Saying SEERA “has resulted in a de facto destruction of the merit principle” with respect to Unit 2 attorneys, the labor union representing lawyers employed by the Attorney General’s office and other state agencies even suggests the state is becoming the “employer of last resort” for attorneys, risking “poor performance or even no performance” by lawyers who are less “competent” and “lack[] the motivation to perform well in meeting the objectives of the employer.”1
It cannot be disputed that the political clout of certain labor unions, achieved through massive monetary contributions to campaigns of some seeking election to state office, has given the appearance of favored treatment to the membership of those unions. (Lucas, Davis’ plan gives prison guards big pay boost—Critics see a trade-off for election support, S.E Chronicle (Jan. 13, 2002) p.
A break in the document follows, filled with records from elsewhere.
/-- MFS (R103); TRAPQ needs the Supervisor level (R83); FPCR waits for the thread's V-operations (R108). -/
def execMfs (d : BitVec 6) (sreg : BitVec 12) (s : State) : Out :=
  .next (if sreg = 0x070#12 ∧ s.cur.lvl = 0#2 then s.takeTrap .privilege 0 0
    else if sreg = 0x010#12 ∧ vectorInFlight s then s.loseTurn
    else s.wx d (sregValue s sreg))
/-- MFS FPSR (R71, R103): after every V-operation the thread issued earlier. -/
def execMfsFpsr (d : BitVec 6) (s : State) : Out :=
  .next (if vectorInFlight s then s.loseTurn else s.wx d (s.cur.fpsr.setWidth 64))
/-- MTS to QSB, QSS, QWIN or TRAV (R103, R141). -/
def execMts (a : BitVec 6) (sreg : BitVec 12) (s : State) : Out := .next (s.mts sreg.toNat (s.rx a))
/-- MTS FPCR (R65, R71): RM 6 and 7 are illegal. -/
def execMtsFpcr (a : BitVec 6) (s : State) : Out :=
  .next (if 6 ≤ ((s.rx a).setWidth 3).toNat then s.takeTrap .illegalInstruction 0 0
    else if vectorInFlight s then s.loseTurn
    else s.mts 0x010 (s.rx a))
/-- MTS FPSR (R71). -/
def execMtsFpsr (a : BitVec 6) (s : State) : Out :=
  .next (if vectorInFlight s then s.loseTurn else s.mts 0x011 (s.rx a))
/-- MTS PRIV (R85): only downwards, and in slot 15 not below 1. -/
def execMtsPriv (a : BitVec 6) (s : State) : Out :=
  let v := (s.rx a).setWidth 2
  .next (if s.cur.lvl.toNat < v.toNat ∨ (s.iss.slot = 15 ∧ v = 0#2) then s.takeTrap .privilege 0 0
    else s.mts 0x005 (s.rx a))
/-- MTS RSEQ (R100). -/
def execMtsRseq (a : BitVec 6) (s : State) : Out := .next (s.mts 0x006 (s.rx a))

/-- RAND (R101): 64 steps of the sequence. -/
def execRand (d : BitVec 6) (s : State) : Out :=
  let r := drawBits 64 s.cur.rseq
  .next ((s.modCur fun t => { t with rseq := r.2 }).wx d (BitVec.ofNat 64 r.1))
/-- RAND.R16 (R101). -/
def execRandR16 (d : BitVec 6) (s : State) : Out :=
  let r := nextRand16 s.cur.rseq
  .next ((s.modCur fun t => { t with rseq := r.2 }).wx d (BitVec.ofNat 64 r.1))

/-! ### Arithmetic and logic (R88, R89) -/

/-- ADD (R89): a + b. -/
def execAdd (d a b : BitVec 6) (w : BitVec 4) (s : State) : Out :=
  arith d w (s.rx a) (s.rx b) (fun a b => a + b) s
/-- SUB (R89): a - b. -/
def execSub (d a b : BitVec 6) (w : BitVec 4) (s : State) : Out :=
  arith d w (s.rx a) (s.rx b) (fun a b => a - b) s
/-- MUL (R89): a * b. -/
def execMul (d a b : BitVec 6) (w : BitVec 4) (s : State) : Out :=
  arith d w (s.rx a) (s.rx b) (fun a b => a * b) s
/-- MULH (R89): the high half, (a * b) div 2^w. -/
def execMulh (d a b : BitVec 6) (w : BitVec 4) (s : State) : Out :=
  arith d w (s.rx a) (s.rx b) (fun a b => a * b / 2 ^ widthOf w) s
/-- REM (R89): a - b * Trunc(a / b); a when b = 0. -/
def execRem (d a b : BitVec 6) (w : BitVec 4) (s : State) : Out :=
  arith d w (s.rx a) (s.rx b) (fun a b => if b = 0 then a else a.tmod b) s
/-- MIN (R89). -/
def execMin (d a b : BitVec 6) (w : BitVec 4) (s : State) : Out :=
  arith d w (s.rx a) (s.rx b) (fun a b => min a b) s
/-- MAX (R89). -/
def execMax (d a b : BitVec 6) (w : BitVec 4) (s : State) : Out :=
  arith d w (s.rx a) (s.rx b) (fun a b => max a b) s
/-- DIV (R89): Trunc(a / b); with b = 0 all ones of the width, never clamped. -/
def execDiv (d a b : BitVec 6) (w : BitVec 4) (s : State) : Out :=
  let y := aluOperand w (s.rx b)
  .next (s.wx d (if y = 0 then extBack (2 ^ widthOf w - 1) (widthOf w) (wSigned w)
    else aluResult w ((aluOperand w (s.rx a)).tdiv y)))
/-- AND (R89). -/
def execAnd (d a b : BitVec 6) (w : BitVec 4) (s : State) : Out := bitwise d w (s.rx a &&& s.rx b) s
/-- OR (R89). -/
def execOr (d a b : BitVec 6) (w : BitVec 4) (s : State) : Out := bitwise d w (s.rx a ||| s.rx b) s
/-- XOR (R89). -/
def execXor (d a b : BitVec 6) (w : BitVec 4) (s : State) : Out := bitwise d w (s.rx a ^^^ s.rx b) s
/-- ANDN (R89). -/
def execAndn (d a b : BitVec 6) (w : BitVec 4) (s : State) : Out := bitwise d w (s.rx a &&& ~~~s.rx b) s
/-- SEL (R89): X[A] when P[C] is true, else X[B]. -/
def execSel (d a b c : BitVec 6) (_w : BitVec 4) (s : State) : Out :=
  .next (s.wx d (if s.rp (c.setWidth 3) then s.rx a else s.rx b))
/-- MADD (R89): a * b + c. -/
def execMadd (d a b c : BitVec 6) (w : BitVec 4) (s : State) : Out :=
  let z := aluOperand w (s.rx c)
  arith d w (s.rx a) (s.rx b) (fun a b => a * b + z) s
/-- ADDS (R89): a + b * 2^SUBF. -/
def execAdds (sub : BitVec 4) (d a b : BitVec 6) (w : BitVec 4) (s : State) : Out :=
  arith d w (s.rx a) (s.rx b) (fun a b => a + b * 2 ^ sub.toNat) s
/-- ABSD (R89): the distance, zero-extended whatever W[2]. -/
def execAbsd (d a b : BitVec 6) (w : BitVec 4) (s : State) : Out :=
  let r := aluOperand w (s.rx a) - aluOperand w (s.rx b)
  .next (s.wx d (extBack (if r < 0 then -r else r) (widthOf w) false))
/-- ADDI (R89). -/
def execAddi (d a : BitVec 6) (w : BitVec 4) (imm : BitVec 64) (s : State) : Out :=
  arith d w (s.rx a) imm (fun a b => a + b) s
/-- MULI (R89). -/
def execMuli (d a : BitVec 6) (w : BitVec 4) (imm : BitVec 64) (s : State) : Out :=
  arith d w (s.rx a) imm (fun a b => a * b) s
/-- ANDI (R89). -/
def execAndi (d a : BitVec 6) (w : BitVec 4) (imm : BitVec 64) (s : State) : Out := bitwise d w (s.rx a &&& imm) s
/-- ORI (R89). -/
def execOri (d a : BitVec 6) (w : BitVec 4) (imm : BitVec 64) (s : State) : Out := bitwise d w (s.rx a ||| imm) s
/-- XORI (R89). -/
def execXori (d a : BitVec 6) (w : BitVec 4) (imm : BitVec 64) (s : State) : Out := bitwise d w (s.rx a ^^^ imm) s
/-- LDI (R90). -/
def execLdi (d : BitVec 6) (_w : BitVec 4) (imm : BitVec 64) (s : State) : Out := .next (s.wx d imm)
/-- LEA (R90): the PC of the LEA plus IMM. -/
def execLea (d : BitVec 6) (_w : BitVec 4) (imm : BitVec 64) (s : State) : Out := .next (s.wx d (s.iss.pc + imm))

/-! ### Shifts, counts and bit fields (R91, R92, R93) -/

/-- SLL (R91). -/
def execSll (d a b : BitVec 6) (w : BitVec 4) (s : State) : Out :=
  .next (s.wx d (shiftResult 0 w (s.rx a) ((s.rx b).toNat % widthOf w)))
/-- SRL (R91). -/
def execSrl (d a b : BitVec 6) (w : BitVec 4) (s : State) : Out :=
  .next (s.wx d (shiftResult 1 w (s.rx a) ((s.rx b).toNat % widthOf w)))
/-- SRA (R91). -/
def execSra (d a b : BitVec 6) (w : BitVec 4) (s : State) : Out :=
  .next (s.wx d (shiftResult 2 w (s.rx a) ((s.rx b).toNat % widthOf w)))
/-- SLLI (R91): an IMM of the width or more is Illegal-Instruction. -/
def execSlli (d a : BitVec 6) (w : BitVec 4) (imm : BitVec 64) (s : State) : Out :=
  .next (if widthOf w ≤ imm.toNat then s.takeTrap .illegalInstruction 0 0
    else s.wx d (shiftResult 0 w (s.rx a) imm.toNat))
/-- SRLI (R91): an IMM of the width or more is Illegal-Instruction. -/
def execSrli (d a : BitVec 6) (w : BitVec 4) (imm : BitVec 64) (s : State) : Out :=
  .next (if widthOf w ≤ imm.toNat then s.takeTrap .illegalInstruction 0 0
    else s.wx d (shiftResult 1 w (s.rx a) imm.toNat))
/-- SRAI (R91): an IMM of the width or more is Illegal-Instruction. -/
def execSrai (d a : BitVec 6) (w : BitVec 4) (imm : BitVec 64) (s : State) : Out :=
  .next (if widthOf w ≤ imm.toNat then s.takeTrap .illegalInstruction 0 0
    else s.wx d (shiftResult 2 w (s.rx a) imm.toNat))
/-- ROT (R91): rotate right. -/
def execRot (d a b : BitVec 6) (w : BitVec 4) (s : State) : Out :=
  .next (s.wx d (shiftResult 3 w (s.rx a) ((s.rx b).toNat % widthOf w)))
/-- CLZ (R91), zero-extended. -/
def execClz (d a : BitVec 6) (w : BitVec 4) (s : State) : Out :=
  .next (s.wx d (BitVec.ofNat 64 (clzBits (widthOf w) ((s.rx a).toNat % 2 ^ widthOf w))))
/-- CTZ (R91), zero-extended. -/
def execCtz (d a : BitVec 6) (w : BitVec 4) (s : State) : Out :=
  .next (s.wx d (BitVec.ofNat 64 (ctzBits (widthOf w) ((s.rx a).toNat % 2 ^ widthOf w))))
/-- POPC (R91), zero-extended. -/
def execPopc (d a : BitVec 6) (w : BitVec 4) (s : State) : Out :=
  .next (s.wx d (BitVec.ofNat 64 (popBits (widthOf w) ((s.rx a).toNat % 2 ^ widthOf w))))
/-- BREV (R91), zero-extended. -/
def execBrev (d a : BitVec 6) (w : BitVec 4) (s : State) : Out :=
  .next (s.wx d (BitVec.ofNat 64 (revBits (widthOf w) ((s.rx a).toNat % 2 ^ widthOf w))))
/-- BFX (R92). -/
def execBfx (d a b c : BitVec 6) (w : BitVec 4) (s : State) : Out :=
  .next (s.wx d (bfxResult (wSigned w) (s.rx a) ((s.rx b).toNat % 64) ((s.rx c).toNat % 128)))
/-- BFI (R92). -/
def execBfi (d a b c : BitVec 6) (_w : BitVec 4) (s : State) : Out :=
  .next (s.wx d (bfiResult (s.rx d) (s.rx a) ((s.rx b).toNat % 64) ((s.rx c).toNat % 128)))
/-- XFOLD (R93): chunk width SUBF + 1, modulus X[B] when B names a register that is not zero. -/
def execXfold (sub : BitVec 4) (d a b : BitVec 6) (s : State) : Out :=
  .next (s.wx d (xfoldResult (sub.toNat + 1) (s.rx a) (s.rx b).toNat))

/-! ### Compares and predicates (R94 to R96) -/

/-- CMP (R95). -/
def execCmp (sub : BitVec 4) (d a b : BitVec 6) (w : BitVec 4) (s : State) : Out :=
  .next (s.wp (d.setWidth 3) (condHolds sub (widthOf w) (s.rx a) (s.rx b)))
/-- CMPI (R95). -/
def execCmpi (sub : BitVec 4) (d a : BitVec 6) (w : BitVec 4) (imm : BitVec 64) (s : State) : Out :=
  .next (s.wp (d.setWidth 3) (condHolds sub (widthOf w) (s.rx a) imm))

/-- The eight operations of PLOG (R96). -/
def plogOp (k : Nat) (a b : Bool) : Bool :=
  match k with
  | 0 => a && b
  | 1 => a || b
  | 2 => a != b
  | 3 => a && !b
  | 4 => a || !b
  | 5 => !(a && b)
  | 6 => !(a || b)
  | _ => a == b

/-- PLOG (R96). -/
def execPlog (sub : BitVec 4) (d a b : BitVec 6) (s : State) : Out :=
  .next (s.wp (d.setWidth 3) (plogOp sub.toNat (s.rp (a.setWidth 3)) (s.rp (b.setWidth 3))))
/-- PMOV.TOX (R96). -/
def execPmovTox (d : BitVec 6) (s : State) : Out := .next (s.wx d s.cur.predWord)
/-- PMOV.FROMX (R96). -/
def execPmovFromx (a : BitVec 6) (s : State) : Out :=
  let v := (s.rx a).setWidth 8
  .next (s.modCur fun t => { t with p := (v &&& 0xFE#8) ||| (t.p &&& 1#8) })
/-- PMOV.NZ (R96). -/
def execPmovNz (d a : BitVec 6) (s : State) : Out := .next (s.wp (d.setWidth 3) (s.rx a != 0#64))

/-! ### Control flow (R97, R98) -/

/-- Go to a target: a transfer, checked at the fetch (R26, R98). -/
def State.jump (s : State) (target : Word) : State := s.modCur fun t => { t with pc := target, xfer := true }
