/-- A wait-list notice of a JOIN or LWAIT: the thread returns to rotation and performs its instruction again, with its
read and acquire (R118, R331). A word that no longer meets the condition leaves it parked. -/
def State.wakeAgain (s : State) (m : Msg) : State :=
  if m.st ≠ .poked then s
  else if !s.waitHolds m then s.setMsg { m with st := .waiting }
  else
    match s.waiter m with
    | none => s.dropMsg m.id
    | some _ => ((s.dropMsg m.id).wakeThread m.core m.slot).modThread m.core m.slot fun t =>
        { t with pc := m.pc, pendV := none }

/-- WAKE_NOTICE (R110): a notice from a wait list reaches the waiter's core. BARW and WAITV deliver the word they read
when their condition held. -/
def execWakeNotice (id : Nat) (s : State) : Out :=
  .next (match s.findMsg id with
    | some m =>
      match m.kind with
      | .join => s.wakeAgain m
      | .lwait => s.wakeAgain m
      | .barw => if m.st = .replied then s.orderedArrives m else s
      | .waitv _ _ => if m.st = .replied ∧ !m.blocked then s.orderedArrives m else s
      | _ => s
    | none => s)

end Sys2Proof.Machine
end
A21; Morain, Wealth Buys Access to State Politics, L.A. Times (Apr. 18, 1999) p. Al.)
Nevertheless, I agree with my colleagues on this case that, for the reasons articulated in our decision, the Attorney General and the labor union representing lawyers employed by the state have failed to establish that, as applied to Unit 2, SEERA conflicts with the merit principle of employment embodied in California’s Constitution. Thus, as a court, we have no basis upon which to intervene.
To the extent that SEERA has proved to be unwise or flawed, it is up to the Legislature or the people through the initiative process, not the courts, to *442correct it. (In re Brent F. (2005) 130 Cal.App.4th 1124, 1130 [30 Cal.Rptr.3d 833]; see also Knight v. Superior Court (2005) 128 Cal.App.4th 14, 19 [26 Cal.Rptr.3d 687]; People v. Hunt (1999) 74 Cal.App.4th 939, 948 [88 Cal.Rptr.2d 524]; Souza v. Lauppe (1997) 59 Cal.App.4th 865, 874 [69 Cal.Rptr.2d 494]; In re Marriage of Fisk (1992) 2 Cal.App.4th 1698, 1702 [4 Cal.Rptr.2d 95]; Squaw Valley Ski Corp. v. Superior Court (1992) 2 Cal.App.4th 1499, 1515 [3 Cal.Rptr.2d 897]; City of Victorville v. County of San Bernardino (1991) 233 Cal.App.3d 1312, 1322 [233 Cal.Rptr. 1312, 285 Cal.Rptr. 206]; Williams v. County of San Joaquin (1990) 225 Cal.App.3d 1326, 1334 [275 Cal.Rptr. 302]; Neighbours v. Buzz Oates Enterprises (1990) 217 Cal.App.3d 325, 334 [265 Cal.Rptr. 788].)
On June 2, 2009, the opinion was modified to read as printed above. Appellant’s petition for review by the Supreme Court was denied August 26, 2009, SI74490.
Generally speaking, the written work and the oral advocacy done in this court by lawyers in the Attorney General’s office does not reflect a lack of competence or lack of motivation to perform well, as suggested by their labor union.